Task details | Find the line with "rest.boundReturn l old" in the records below. Copy it and every line after it, up to and including the line with "def State.forceLoads (team".

________________________________________

/-- A line that an L1 holds exclusive is written there. -/
def State.dirtyLine (s : State) (core line : Nat) : State :=
  { s with coh := { s.coh with copies := s.coh.copies.map (fun k =>
      if k.agent == core && k.line == line && !k.managed && k.st == .e then { k with st := .m } else k) } }

/-- An atomic performed at its place (R138, R153, R155), after the core's own writes there; a line of chip scratchpad at its home
slice. The old and the new value. -/
def State.performRmw (s : State) (l : Load) (op : AtOp) (ty : Nat) (b other : DWord) (own : Option Nat) :
    State × Nat × Nat :=
  let core := s.coreOf l.team
  let line := lineOf l.loc
  let s := (s.forceRange core l.team l.loc l.size).noteStrong l.team l.loc (sizeUnder l.chk l.size)
  let r := s.updateAt core l.team l.space l.loc l.size own (fun old => atomicNew op ty old b.toNat other.toNat)
  (if decide (l.space = .chip) then r.1.atHomeSlice line else r.1.dirtyLine core line, r.2)

/-- The value of a load fixed, and an atomic performed (R153, R178). -/
def State.performLoad (s : State) (l : Load) : State × Load :=
  if l.value.isSome then (s, l)
  else
    let s := s.recallCopies l.loc l.size
    match l.kind with
    | .atomic op ty b other =>
      let r := s.performRmw l op ty b other none
      (r.1, { l with value := some (BitVec.ofNat 128 r.2.1) })
    | .bound op ty b other _ =>
      let own := (l.dests.head?).bind (fun d =>
        match d.2 with
        | .vec lane rg => some (vkey lane rg)
        | _ => none)
      let r := s.performRmw l op ty b other own
      (r.1, { l with value := some (BitVec.ofNat 128 (r.2.2 + 2 ^ 64 * r.2.1)) })
    | _ =>
      let core := s.coreOf l.team
      let s := if decide (l.space = .software) then s.fetchManaged core l.loc else s
      let s := if decide (l.space = .handover) then s.draw else s
      (s, { l with value := some (BitVec.ofNat 128 (s.readAt core l.team l.space l.loc l.size)) })

/-- What a new binding holds to compare a later fetch with (R166): in a software-managed region the bytes fetched, in a handover
region that the host holds the bytes of that time. -/
def State.heldAt (s : State) (space : Space) (loc value : Nat) : Option Nat :=
  match space with
  | .software => some value
  | .handover => if s.deviceHolds loc then none else some value
  | _ => none

/-- A register that a binding covers carries no short-lived mark (R190). -/
def Team.unmark (t : Team) (keys : List Nat) : Team :=
  { t with shortLived := t.shortLived.filter (fun e => !keys.contains e.1) }

/-- A bind load is performed: the binding is registered with the read, all its words at once (R163, R174). -/
def State.bindReturn (s : State) (l : Load) (notify size8 : Bool) (va : Nat) (spilled : Bool) : State :=
  let r := s.performLoad { l with kind := .plain }
  match l.dests.head? with
  | some (_, .vec lane reg) =>
    let n := if size8 then 8 else 4
    let value := ((r.2.value.map BitVec.toNat).getD 0) % 256 ^ n
    let b : Binding := ⟨notify, size8, va, l.space, l.loc, false, false, spilled, r.1.cycle, r.1.cycle, false,
      r.1.heldAt l.space l.loc value⟩
    let s := r.2.dests.foldl (fun s d => s.deliver { r.2 with kind := l.kind } d.2 (r.2.word d.1)) r.1
    let s := s.holdBound (s.coreOf l.team) l.space l.loc spilled
    s.modTeam l.team (fun t =>
      let t := t.unbindReg lane reg
      let t := if size8 then t.unbindReg lane (reg + 1) else t
      ({ t with bindings := aput t.bindings (vkey lane reg) b }).unmark
        (if size8 then [vkey lane reg, vkey lane (reg + 1)] else [vkey lane reg]))
  | _ => r.1

/-- An atomic through a binding returns: the bound register takes the value left in memory, then the old value's
destination is written (R178). The value holds new below 2^64 and old above it. -/
def State.boundReturn (s : State) (l : Load) (old : List Dest) : State :=
  let r := s.performLoad l
  let s := r.2.dests.foldl (fun s d => s.deliver r.2 d.2 (r.2.word d.1)) r.1
  match (s.team? l.team).bind (fun t => t.pairOver old[0]? old[1]?) with
  | some x => s.deliverPair r.2 x (r.2.word 2) (r.2.word 3)
  | none => old.zipIdx.foldl (fun s d => s.deliver { r.2 with kind := .plain } d.1 (r.2.word (2 + d.2))) s

/-- A load of the list is performed: a binding is registered, an atomic through a binding returns, of the others the value is
fixed (R163, R178). -/
def State.settleLoad (s : State) (l : Load) : State :=
  let rest : State := { s with loads := s.loads.filter (fun (x : Load) => decide (x ≠ l)) }
  match l.kind with
  | .bind notify size8 va spilled => rest.bindReturn l notify size8 va spilled
  | .bound _ _ _ _ old => rest.boundReturn l old
  | _ =>
    let r := s.performLoad l
    { r.1 with loads := r.1.loads.map (fun x => if x = l then r.2 else x) }

/-- Loads of a team that overlap a range are performed before a later access of the team there (R135). Those of another
device are performed there, in the order of their requests. -/
def State.forceLoads (team loc size : Nat) : List Load → State → State
  | [], s => s
  | l :: ls, s =>
    State.forceLoads team loc size ls
      (if l.team == team && overlaps l.loc l.size loc size && l.value.isNone && !l.space.remote && l.kind.reads &&
          s.loads.contains l && s.loadReady l then s.settleLoad l else s)

/-- What an access does with the bytes it names. -/
inductive Touch where
  | read | write | rmw
deriving DecidableEq, Repr

/-- Whether a place is in the window of a member that is being pre-empted or is saved (R443): on this device by its workgroup, on
another by the issuer's own, which is pre-empted with it. -/
def State.memberStopped (s : State) (loc : Nat) : Bool :=
  let stopped (u : Nat) : Bool := (s.wg? u).any (fun w => w.phase == .stopping || w.phase == .saved)
  (locKind loc == 1 && decide (locId loc ≠ s.cur.wg) && stopped (locId loc)) || (locKind loc == 7 && stopped s.cur.wg)

/-- Whether a region switch holds the accesses to a place (R346). -/
def State.drained (s : State) (loc : Nat) : Bool :=
  s.switches.any (fun x => x.result == 0 && x.draining.contains (loc / 4096))

/-- Whether an access of the issuing team to some places (virtual address, location, size) must wait for an earlier access of
its own there: a load or atomic that cannot be performed yet, a copy that does not hold its lines (R135, R208); a read waits for
a reduction in the store path (R137), an atomic for a write that a release or fence holds (R146), one that leaves the device also
for every write of the team there and for its copies' holds, since it is on its way from its issue on (R135, R208); every access
waits for a member of the hank that has stopped issuing (R443), and for the region switch that drains its page (R346). -/
def State.mustWait (s : State) (how : Touch) (ps : List (Nat × Nat × Nat)) : Bool :=
  let u := s.cur.uid
  let core := s.curCore
  ps.any (fun p =>
    s.memberStopped p.2.1 || s.drained p.2.1 || s.copyAhead u s.nextSeq (some p.1) p.2.1 p.2.2 ||
    s.loads.any (fun l => l.team == u && l.value.isNone && l.kind.reads && !l.space.remote && overlaps l.loc l.size p.2.1 p.2.2 &&
      !s.loadReady l) ||
    (how == .read && s.path.any (fun e => e.red.isSome && e.seenBy core u && e.touches p.2.1 p.2.2)) ||
    (how == .rmw && s.path.any (fun e => e.core == core && e.tag.team == u &&
      (decide (e.hold ≠ []) || farPlace p.2.1) && e.touches p.2.1 p.2.2)) ||
    (how == .rmw && farPlace p.2.1 && s.copiesOpen u s.nextSeq))

/-- The places of accesses whose sites have no fault: virtual address, location, size. -/
def placesOf (acc : List (Nat × DWord × Nat)) (rs : List (Nat × Site)) : List (Nat × Nat × Nat) :=
  (acc.zip rs).filterMap (fun x =>
    match x.2.2 with
    | .at_ _ loc => some (x.1.2.1.toNat, loc, x.1.2.2)
    | _ => none)

/-! ## Entering stores -/

/-- One lane's store: place, size, data. `own` is the key of the binding it is made through (R161); a reduction
carries its operation. -/
structure LaneStore where
  lane : Nat
  va : DWord
  size : Nat
  value : Nat
  own : Option Nat
  strong : Bool
  red : Option Reduction
deriving DecidableEq, Repr

/-- A store of the issuing team reaches its place, after the team's own earlier reads of its bytes (R135, R137, R192). -/
def State.enterStore (s : State) (seq : Nat) (release : Bool) (ls : LaneStore) (space : Space) (loc : Nat) : State :=
  let t := s.cur
  let s := State.forceLoads t.uid loc ls.size s.loads s
  s.enterPath
    { core := s.curCore
      space := space
      loc := loc
      cells := if ls.red.isSome then [] else cellsFrom loc (leBytes ls.size ls.value)
      red := ls.red
      hold := s.holdOf t.uid seq (if release then some t.scope else none)
      strong := if ls.strong || ls.red.isSome then [(t.uid, loc, s.strongSize ls.size)] else []
      tag := ⟨t.uid, seq, t.setb, t.scope, ls.own⟩
      merged := [] }

/-- The order in which the lanes of one instruction reach bytes that several of them write: hardware chooses
(R135, R153, log entry 8). Without a conflict the order makes no difference. -/
def pickOrder {α : Type} (fresh : Nat) : Nat → List α → List α
  | 0, l => l
  | n + 1, l =>
    match l with
    | [] => []
    | [x] => [x]
    | x :: xs =>
      let k := Config.pick (fresh + n) % (xs.length + 1)
      match (x :: xs)[k]? with
      | some y => y :: pickOrder fresh n ((x :: xs).eraseIdx k)
      | none => x :: pickOrder fresh n xs

/-- Whether two places of a list overlap. -/
def anyOverlap : List (Nat × Nat) → Bool
  | [] => false
  | x :: xs => xs.any (fun y => overlaps x.1 x.2 y.1 y.2) || anyOverlap xs

/-- Lane stores with their sites, in the order they take effect. DESIGN CHOICE (R154): the coalescer combines no operands of lanes
before they reach memory; each is applied on its own, in an order that hardware chooses where lanes meet (log entry 8). -/
def State.storeOrder (s : State) (xs : List (LaneStore × Site)) : List (LaneStore × Site) :=
  let places := xs.filterMap (fun x =>
    match x.2 with
    | .at_ _ loc => some (loc, x.1.size)
    | _ => none)
  if anyOverlap places then pickOrder s.fresh xs.length xs else xs

/-- The stores whose sites have no fault enter, in order. -/
def State.enterStores (seq : Nat) (release : Bool) : List (LaneStore × Site) → State → State
  | [], s => s
  | x :: xs, s =>
    match x.2 with
    | .at_ space loc => State.enterStores seq release xs (s.enterStore seq release x.1 space loc)
    | _ => State.enterStores seq release xs s

/-! ## Region lanes: inputs, constraints, buffered stores (R266–R270) -/

/-- Replaces a lane's region state. -/
def Team.setRlane (t : Team) (l : Nat) (r : RLane) : Team := { t with region := aput t.region l r }

/-- Concretises an input: one constraint, once per input; none at the ninth constraint (R266, R269). -/
def RLane.concretise (r : RLane) (i : Nat) : Option RLane :=
  match r.inputs[i]? with
  | none => some r
  | some x =>
    if x.concrete then some r
    else if 8 ≤ r.constraints then none
    else some { r with inputs := r.inputs.set i { x with concrete := true }, constraints := r.constraints + 1 }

________________________________________

Your response |
  | .bound _ _ _ _ old => rest.boundReturn l old
  | _ =>
    let r := s.performLoad l
    { r.1 with loads := r.1.loads.map (fun x => if x = l then r.2 else x) }

/-- Loads of a team that overlap a range are performed before a later access of the team there (R135). Those of another
device are performed there, in the order of their requests. -/
def State.forceLoads (team loc size : Nat) : List Load → State → State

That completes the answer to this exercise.